Drop rows or columns with NAs from a pandas series or dataframe.

Parameters:

df (Series or DataFrame) – The object to drop rows or columns with NAs from.

Returns:

The object with rows or columns with NAs dropped.

Return type:

Series or DataFrame

class GroupBy(by=None, level=None, as_index=True, sort=True, group_keys=True, observed=False, dropna=True)[source]

Bases: ArgRepr

Simple partial of a pandas dataframe and series groupby method.

Parameters:
  • by (str, callable, series, array, dict, or list) – Column name, function (to be called on each column name), list or numpy array of the same length as the columns, a dict or series providing a label -> group name mapping, or a list of the above.

  • level (hashable or sequence, optional) – If the axis is a multi-index (hierarchical), group by a particular level or levels. Do not specify both by and level. Defaults to None.

  • as_index (bool, optional) – Whether to return group labels as index. Defaults to True.

  • sort (bool, optional) – Whether to sort group keys. Defaults to True.

  • group_keys (bool, optional) – Defaults to True

  • observed (bool, optional) – Whether to show only observed values for categorical groupers. Defaults to False.

  • dropna (bool, optional) – Whether to treat NA values in group keys as groups. Defaults to True.

Note

For a more extensive description of all (keyword) arguments, see the pandas documentation.

__call__(df)[source]

Call a dataframe or series groupby method.

Parameters:

df (DataFrame or Series) – Pandas dataframe or series to group.

Returns:

The grouped dataframe or series.

Return type:

DataFrameGroupBy or SeriesGroupBy

class GroupByApply(func, *args, **kwargs)[source]

Bases: ArgRepr

Partial for calling a grouped dataframe or series apply method.

Parameters:
  • func (callable) – A callable that takes a dataframe or series as its first argument, and returns a dataframe, a series or a scalar.

  • *args – Positional arguments to pass to func.

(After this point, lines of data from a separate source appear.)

-- ==== Sys2Proof/Laws/Lift.lean ====
section
/-! SUPPORT. What the operations that lift a meaning to its row can answer: once for each, what it does
where its conditions hold, and everything it can do. -/
namespace Sys2Proof.Machine

open Sys2Proof

/-! The unit that a command names. -/

@[simp] theorem withUnit_true (s : State) : withUnit true s = .next s := rfl
@[simp] theorem withUnit_false (s : State) : withUnit false s = .fault .noSuchUnit := rfl

theorem withUnit_next {ok : Bool} {s t : State} (h : withUnit ok s = .next t) : ok = true ∧ t = s := by
  cases ok
  · simp at h
  · exact ⟨rfl, by simpa using h.symm⟩

theorem State.when_of {b : Bool} {s : State} (f : State → State) (h : b = true) : s.when b f = f s := by
  simp [State.when, h]

theorem State.when_not {b : Bool} {s : State} (f : State → State) (h : b = false) : s.when b f = s := by
  simp [State.when, h]

theorem State.when_cases (b : Bool) (s : State) (f : State → State) :
    b = true ∧ s.when b f = f s ∨ s.when b f = s := by
  cases b <;> simp [State.when]

/-- A unit's step on a die that is clocked. -/
theorem unitStep_runs {ok : Bool} {d : Nat} {s : State} (f : State → State) (h1 : ok = true)
    (h2 : dieRuns s d = true) : unitStep ok d s f = .next (f s) := by
  simp [unitStep, h1, h2]

/-- A unit's step carries out its meaning on a clocked die, and else nothing. -/
theorem unitStep_next {ok : Bool} {d : Nat} {s t : State} {f : State → State} (h : unitStep ok d s f = .next t) :
    ok = true ∧ (dieRuns s d = true ∧ t = f s ∨ t = s) := by
  obtain ⟨h1, h2⟩ := withUnit_next h
  refine ⟨h1, ?_⟩
  split at h2
  · exact .inl ⟨‹_›, h2⟩
  · exact .inr h2

/-! Packets at the head of a queue. -/

theorem onHead_ready {op q : Nat} {p : Packet} {s : State} (f : Packet → State → State) (h : HeadReady op q p s) :
    onHead op q s f = .next (f p s) := by
  obtain ⟨h1, h2, h3, h4, h5, h6⟩ := h
  simp [onHead, *]

/-- A packet command carries out its packet where that is ready, and else changes nothing. -/
theorem onHead_next {op q : Nat} {s t : State} {f : Packet → State → State} (h : onHead op q s f = .next t) :
    (∃ p, HeadReady op q p s ∧ t = f p s) ∨ t = s := by
  obtain ⟨h1, h2⟩ := withUnit_next h
  split at h2
  · split at h2
    · rename_i p hp hc
      simp only [Bool.and_eq_true, Bool.not_eq_true', decide_eq_true_eq] at hc h1
      exact .inl ⟨p, ⟨h1, hp, hc.1.1.1, hc.1.1.2, hc.1.2, hc.2⟩, h2⟩
    · exact .inr h2
  · exact .inr h2

/-! Packets that were received. -/

theorem onRx_ready {type vc p : Nat} {k : FPkt} {s : State} {ready : FPkt → Bool} (f : FPkt → State → State)
    (h : RxReady type vc p k s) (hr : ready k = true) : onRx type vc p s ready f = .next (f k (takenRx vc p k s)) := by
  obtain ⟨h1, h2, h3, h4⟩ := h
  simp [onRx, takenRx, *]

/-- A packet's row takes the first packet received where it has the row's type, and else changes nothing. -/
theorem onRx_next {type vc p : Nat} {s t : State} {ready : FPkt → Bool} {f : FPkt → State → State}
    (h : onRx type vc p s ready f = .next t) :
    (∃ k, RxReady type vc p k s ∧ ready k = true ∧ t = f k (takenRx vc p k s)) ∨ t = s := by
  obtain ⟨h1, h2⟩ := withUnit_next h
  split at h2
  · split at h2
    · rename_i k hk hc
      simp only [Bool.and_eq_true, decide_eq_true_eq] at hc h1
      exact .inl ⟨k, ⟨h1, hk, hc.1.1, hc.1.2⟩, hc.2, h2⟩
    · exact .inr h2
  · exact .inr h2

/-- The same for a type that comes on VC0, VC1 and VC2. -/
theorem onRx3_next {type p : Nat} {s t : State} {f : FPkt → State → State} (h : onRx3 type p s f = .next t) :
    (∃ v k, v < 3 ∧ RxReady type v p k s ∧ t = f k (takenRx v p k s)) ∨ t = s := by
  unfold onRx3 at h
  split at h
  · rename_i v hv
    have hm := List.mem_of_find?_eq_some hv
    rcases onRx_next h with ⟨k, a, -, b⟩ | b
    · exact .inl ⟨v, k, List.mem_range.1 hm, a, b⟩
    · exact .inr b
  · exact .inr (withUnit_next h).2

/-- An answer acts only where its generation is the requesting context's; else it is only taken. -/
theorem onAnswer_next {type p : Nat} {s t : State} {f : FPkt → State → State} (h : onAnswer type p s f = .next t) :
    (∃ k, RxReady type 1 p k s ∧ t = (if k.gen = (takenRx 1 p k s).gen k.ctx then f k (takenRx 1 p k s)
      else takenRx 1 p k s)) ∨ t = s := by
  rcases onRx_next h with ⟨k, a, -, b⟩ | b
  · exact .inl ⟨k, a, b⟩
  · exact .inr b

/-! Work that is due at a boundary. -/

theorem popDue_head {d : Due} {rest : List Due} {s : State} (f : State → State) (h : DueHead d rest s) :
    popDue s d f = f (takenDue rest s) := by
  simp [popDue, takenDue, h]

/-- Due work is done where it is the first, and else nothing happens. -/
theorem popDue_cases (d : Due) (s : State) (f : State → State) :
    (∃ rest, DueHead d rest s ∧ popDue s d f = f (takenDue rest s)) ∨ popDue s d f = s := by
  unfold popDue
  split
  · rename_i e rest h
    split
    · rename_i he
      exact .inl ⟨rest, by rw [← he]; exact h, rfl⟩
    · exact .inr rfl
  · exact .inr rfl

/-! Management messages. -/

theorem onMsg_serving {op : Nat} {m : Msg} {s : State} (f : Msg → State → State) (h : Serving op m s) :
    onMsg op s f = .next (f m s) := by
  obtain ⟨h1, h2, h3, h4, h5, h6, h7⟩ := h
  have : ¬ (needsRein op = true ∧ holdsRein s s.grm.tag = false) := by
    rintro ⟨a, b⟩
    simp [h6 a] at b
  simp [onMsg, State.when, *]

/-- A management command is carried out, refused by rein or form, or not served (R483, R491, R494). -/
theorem onMsg_next {op : Nat} {s t : State} {f : Msg → State → State} (h : onMsg op s f = .next t) :
    (∃ m, Serving op m s ∧ t = f m s)
      ∨ (∃ m, s.grm.cur = some m ∧ m.op = op ∧ (t = reply s m stNotOwner [] ∨ t = reply s m stBadParam [])) ∨ t = s := by
  unfold onMsg State.when at h
  simp only [Host.Outcome.next.injEq] at h
  split at h
  · rename_i hc
    simp only [Bool.and_eq_true, beq_iff_eq] at hc
    split at h
    · rename_i m hm
      split at h
      · exact .inr (.inr h.symm)
      · rename_i ho
        simp only [Bool.or_eq_true, bne_iff_ne, ne_eq, Bool.not_eq_true', not_or, Decidable.not_not,
          Bool.not_eq_false] at ho
        split at h
        · exact .inr (.inl ⟨m, hm, ho.1, .inl h.symm⟩)
        · rename_i hr
          simp only [Bool.and_eq_true, Bool.not_eq_true', not_and, Bool.not_eq_false] at hr
          split at h
          · exact .inr (.inl ⟨m, hm, ho.1, .inr h.symm⟩)
          · rename_i hk
            simp only [Bool.not_eq_true', Bool.not_eq_false] at hk
            exact .inl ⟨m, ⟨hc.1, hc.2, hm, ho.2, ho.1, hr, hk⟩, h.symm⟩
    · exact .inr (.inr h.symm)
  · exact .inr (.inr h.symm)

theorem onSpdm_ready {code need len path : Nat} {req : List Byte} {s : State} (f : Spdm → State → State)
    (h1 : aon s = true) (h2 : path % 2 = 1 ∨ hostUp s = true) (h3 : s.grm.st = 1) (h4 : len ≤ req.length)
    (h5 : fieldLE req 1 1 = code) (h6 : need ≤ (spdmOf s path).st) :
    onSpdm code need len path req s f = .next (f (spdmOf s path) s) := by
  have a : ¬ req.length < len := by omega
  have b : ¬ (spdmOf s path).st < need := by omega
  rcases h2 with h2 | h2 <;> simp [onSpdm, State.when, *]

theorem onPldm_ready {type cmd len : Nat} {req : List Byte} {s : State} (f : List Byte → State → State)
    (h1 : aon s = true) (h3 : s.grm.st = 1) (h4 : 3 + len ≤ req.length)
    (h5 : fieldLE req 1 1 % 64 = type) (h6 : fieldLE req 2 1 = cmd) :
    onPldm type cmd len req s f = .next (f (req.drop 3) s) := by
  have a : ¬ req.length < 3 + len := by omega
  simp [onPldm, State.when, *]

/-! Instructions of the update engine. -/

theorem updInstr_ready {opc : Nat} {t : Task} {e : UpdEntry} {s : State} (f : Task → UpdEntry → Nat → State → State)
    (h : NextWord opc t e s) : updInstr opc s f = .next (f t e (ruleWord (s.ctx t.ctx).rule t.pc) s) := by
  obtain ⟨h1, h2, h3, h4⟩ := h
  simp [updInstr, *]

/-- An instruction acts where it is the next word of the running task, and else nothing happens. -/
theorem updInstr_next {opc : Nat} {s u : State} {f : Task → UpdEntry → Nat → State → State}
    (h : updInstr opc s f = .next u) :
    (∃ t e, NextWord opc t e s ∧ u = f t e (ruleWord (s.ctx t.ctx).rule t.pc) s) ∨ u = s := by
  unfold updInstr at h
  simp only [Host.Outcome.next.injEq] at h
  split at h
  · rename_i t ht
    split at h
    · rename_i e he
      split at h
      · rename_i hc
        simp only [Bool.and_eq_true, beq_iff_eq] at hc
        exact .inl ⟨t, e, ⟨ht, he, hc.1, hc.2⟩, h.symm⟩
      · exact .inr h.symm
    · exact .inr h.symm
  · exact .inr h.symm

end Sys2Proof.Machine
end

  • **kwargs – Keyword arguments to pass to func.

__call__(df)[source]

Call a grouped dataframe or series apply method.

Parameters:

df (DataFrameGroupBy or SeriesGroupBy) – The pandas group-by object to apply func to.

Returns:

The input object with func applied to groups.

Return type:

Series or DataFrame

class Join(*args, **kwargs)[source]

Bases: ArgRepr

Light wrapper around the pandas dataframe join method.

Parameters:
  • *args – Arguments to pass on to the join method call.

  • **kwargs – Keyword arguments to pass on to the join method call.

Note

For a full list of (keyword) arguments and their description, see the pandas join documentation.

__call__(df, other)[source]

Join a dataframe with other dataframe(s) and/or series.

Parameters:
  • df (DataFrame) – Source dataframe on which the join method will be called.

  • other (DataFrame, Series, or a list of any combination) – Index should be similar to one (or more) columns in df. If a series is passed, its name attribute must be set, and that will be used as the column name in the resulting joined dataframe.

Returns:

The joined dataframe.

Return type:

DataFrame

class ParquetReader(path='', **kwargs)[source]

Bases: ArgRepr

Light wrapper around the top-level read_parquet pandas function.

Parameters:
  • path (str, optional) – Directory under which the parquet files are located or full path to the parquet file. If not fully specified here, the path must be completed on calling the instance. Defaults to the current working directory of the python interpreter.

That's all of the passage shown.